After we get fitted and we see our parents, we go to Ernie Green's for a feed of chicken, potato and lard. A tasty treat. My car still smells like garlic and savory.
Saturday night was full of inspiration. I was hungry and my eyes could have used visine....
Sunday was Robert's birthday. We decided to go to comedy and then hit the street for tomfoolery. Comedy was pretty good. There was a girl there who i had not seen before. Her name was Mikaela and she was funny. Not a typical female comedian. Nothing was typical about her. She was funny (duh), smart and absolutely attractive in my eyes. Warford told me she had perfomed here before but hadn't been around in a long time. After the show I went up and talked to her in an attempt to find out more about this woman that intrigued me so much. Turns out she hadn't done comedy in a while at the Victory because she lives in fucking Toronto and is home for a few days. Alas, my world continues to spin on.
We leave the comedy 3/4 of the way cocked. We immediately turn into a dark alley where myself and warford take turns drinking a bottle of homemade wine from his father. This is where the night goes downhill for me. We end up at Greensleeves downing pint after pint and shouting requests to the poor musician on the stage. "Play Metallica! I bet you can't fucking play Metallica!" He did. On an acoustic guitar no less. I don't remember much about leaving. A friend of a friend saw me and later said "I wasn't fit and could barely stand up" That sounds about right.

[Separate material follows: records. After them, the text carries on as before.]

-- ==== Sys2Proof/Machine/TraceEvents.lean ====
section
/-! DEFINITION. Trace sessions, debug registers and the quartz time base as the host and the management controller work them (04 R141, R150; 13
R368 to R370, R373, R376). -/

namespace Sys2Proof.Machine

/-! Sessions (R369, R370). -/

/-- TSCTL. -/
def TraceSlot.ctl (t : TraceSlot) : Nat :=
  b2n t.en * 2 ^ 63 + t.id * 2 ^ 48 + t.ctx * 2 ^ 40 + t.mode * 2 ^ 32 + t.sper * 2 ^ 16 + t.kinds

/-- A write of TSCTL. ID, CTX and MODE stand while EN is 1; EN from 0 to 1 clears the indices; EN to 0 with records held in the unit writes a
TRUNC of reason 5, and whether any are held is free. -/
def State.writeTsctl (s : State) (n v : Nat) : Option State :=
  let t := s.slotOf n
  let (id, ctx, mode) := (fld v 55 48, fld v 45 40, fld v 33 32)
  if fld v 62 56 != 0 || fld v 47 46 != 0 || fld v 39 34 != 0 || id = 0 || 1 < mode || bitOf v 0 || fld v 15 14 != 0
    || (t.en && !(id == t.id && ctx == t.ctx && mode == t.mode)) then none
  else
    let s := if t.en && !bitOf v 63 then
        let (held, s) := s.freeBit
        if held then s.trunc n 5 else s
      else s
    some (s.modSlot n (fun u =>
      let u := { u with en := bitOf v 63, id, ctx, mode, sper := fld v 31 16, kinds := fld v 15 0 }
      if !t.en && bitOf v 63 then { u with closed := false, widx := 0, ridx := 0, drop := 0, lost := 0, lastStamp := 0, counts := [] } else u))
def execTsctlWrite (n : Nat) (v : Dword) (s : State) : Out :=
  if 32 ≤ n then .fault .noSuchUnit else evOut s (s.writeTsctl n v.toNat)

/-- Writes of TSBASE and TSSIZE, only while EN is 0; of TSRIDX; of TSDROP, whose FAULT is cleared by writing 1. -/
def State.writeTsbase (s : State) (n v : Nat) : Option State :=
  if (s.slotOf n).en || 2 ^ 56 ≤ v || v % 4096 != 0 then none else some (s.modSlot n (fun t => { t with base := BitVec.ofNat 56 v }))
def State.writeTssize (s : State) (n v : Nat) : Option State :=
  if (s.slotOf n).en || v < 12 || 30 < v then none else some (s.modSlot n (fun t => { t with log2 := v }))
def State.writeTsridx (s : State) (n v : Nat) : Option State := some (s.modSlot n (fun t => { t with ridx := BitVec.ofNat 64 v }))
def State.writeTsdrop (s : State) (n v : Nat) : Option State :=
  some (if bitOf v 63 then s.modSlot n (fun t => { t with fault := false }) else s)

/-- TRACE_FLUSH: the counters of the session's blocks are flushed too (R150). -/
def State.traceFlush (s : State) (n : Nat) : State :=
  let t := s.slotOf n
  let ids := (s.blocks.filter (fun e => e.2.bbx != [] && (s.sessionOf (s.lch e.2.launch)).contains n)).map (fun e => e.1)
  let s := if t.en then ids.foldl State.flushBbx s else s
  s.modSlot n (fun t => { t with done := false })
def execTraceFlush (n : Nat) (s : State) : Out := if 32 ≤ n then .fault .noSuchUnit else evOut s (some (s.traceFlush n))

/-- TRACE_FLUSH_DONE. -/
def execTraceFlushDone (n : Nat) (s : State) : Out :=
  if 32 ≤ n then .fault .noSuchUnit else evOut s (some (s.modSlot n (fun t => { t with done := true })))

/-! Stops (R373). -/

/-- DBGSTOP: a stop is pending for every block of the debug context that is not stopped, those still Queued among them. -/
def State.stopAll (s : State) : State :=
  let s : State := { s with launches := s.launches.map (fun (e : Nat × Launch) =>
    (e.1, if e.2.ctx = s.dbgctx.toNat && e.2.st = .started then { e.2 with stopNew := true } else e.2)) }
  (s.blocks.filter (fun e => e.2.ctx == s.dbgctx.toNat && e.2.st != .retired && !e.2.stopped)).foldl (fun (s : State) e =>
    s.modBlk e.1 (fun b => { b with stopReq := some (b.stopReq == some true) })) s
def execDbgstop (s : State) : Out := evOut s (some s.stopAll)

/-- DBGREL: every stopped block of the debug context goes on; one that is saved, when it resumes. -/
def State.releaseAll (s : State) : State :=
  (s.blocks.filter (fun e => e.2.ctx == s.dbgctx.toNat && e.2.stopped)).foldl (fun (s : State) e =>
    s.modBlk e.1 (fun b => { b with stopped := false, st := if b.st = .waiting .stop then .ready else b.st })) s
def execDbgrel (s : State) : Out := evOut s (some s.releaseAll)

/-- BPCTL and BPARG. -/
def Breakpoint.ctl (b : Breakpoint) : Nat := b2n b.en * 2 ^ 63 + b.ctx * 2 ^ 8 + b.act * 2 ^ 4 + b.match_
def Breakpoint.arg (b : Breakpoint) : Nat := b2n b.any * 2 ^ 63 + b.wsize * 2 ^ 32 + b.ord

def State.modBp (s : State) (n : Nat) (f : Breakpoint → Breakpoint) : State := { s with bps := s.bps.setIfInBounds n (f (s.bp n)) }

/-- Writes of a breakpoint's registers. -/
def State.writeBpctl (s : State) (n v : Nat) : Option State :=
  if fld v 62 14 != 0 || fld v 7 6 != 0 || fld v 3 2 != 0 || fld v 5 4 = 3 then none
  else some (s.modBp n (fun b => { b with en := bitOf v 63, ctx := fld v 13 8, act := fld v 5 4, match_ := fld v 1 0 }))
def State.writeBpaddr (s : State) (n v : Nat) : Option State :=
  if 2 ^ 56 ≤ v then none else some (s.modBp n (fun b => { b with addr := BitVec.ofNat 56 v }))
def State.writeBparg (s : State) (n v : Nat) : Option State :=
  if fld v 62 36 != 0 || 9 < fld v 35 32 then none
  else some (s.modBp n (fun b => { b with any := bitOf v 63, wsize := fld v 35 32, ord := fld v 31 0 }))

/-! The quartz time base (R368). -/

/-- An offset as QTBSTAT holds it: signed, saturating. -/
def satOffset (x : Int) : Int := if x < -(2 ^ 31) then -(2 ^ 31) else if 2 ^ 31 - 1 < x then 2 ^ 31 - 1 else x

/-- QTB_OFFSET_MEASURE: the offset is removed by slewing; the rate is free within SLEWMAX. -/
def State.measure (s : State) (src : BitVec 2) (off : Int) : Option State :=
  if src = 0 || src = 3 then none
  else
    let lim := min s.slewMax 32767
    let rate : Int := ((if lim = 0 then 0 else (Config.freeInt s.free).natAbs % lim + 1 : Nat) : Int)
    let fix := if Config.qtbAhead then -off else off
    some { s with
      qtbSrc := src, qtbOffset := satOffset off, qtbLast := (off :: s.qtbLast).take 3
      qtbRem := fix * 1000000, qtbSlew := if fix = 0 then 0 else if fix < 0 then -rate else rate, free := s.free + 1 }
def execQtbOffsetMeasure (src : BitVec 2) (off : Int) (s : State) : Out := evOf s (s.measure src off)

/-- LOCK: the last three offsets within 100 ns. -/
def State.qtbLock (s : State) : Bool := s.qtbLast.length == 3 && s.qtbLast.all (fun x => x.natAbs ≤ 100)

/-- A step of the QTB, told to every open session. -/
def State.stepQtb (s : State) (ns : Nat) : State :=
  let q := s.qtb + ns
  let slots := (List.range 32).filter (fun n => (s.slotOf n).en)
  ({ s with qtb := q } : State).record slots 0x0C 1 0xFF 0 0 [s.qtb, q]

end Sys2Proof.Machine
end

We are walking down the street and I see I girl I know. For a while I had an interest in her. That's a different story. Anyways, I approach her and say "hello". She looks up and gives a cheerful "Hi" that she is known for. It is at this point I realize how drunk I am really am. I don't know what to do. So I tell her the truth'
"Uh, I'm too drunk to talk to you right now" I say. Then walk away.
I guess I won't be calling her anytime soon.
I then ate a hotdog, went home and threw up. First time in a long time. I was due. I needed that hangover too. Made me realize the messes I am putting myself in.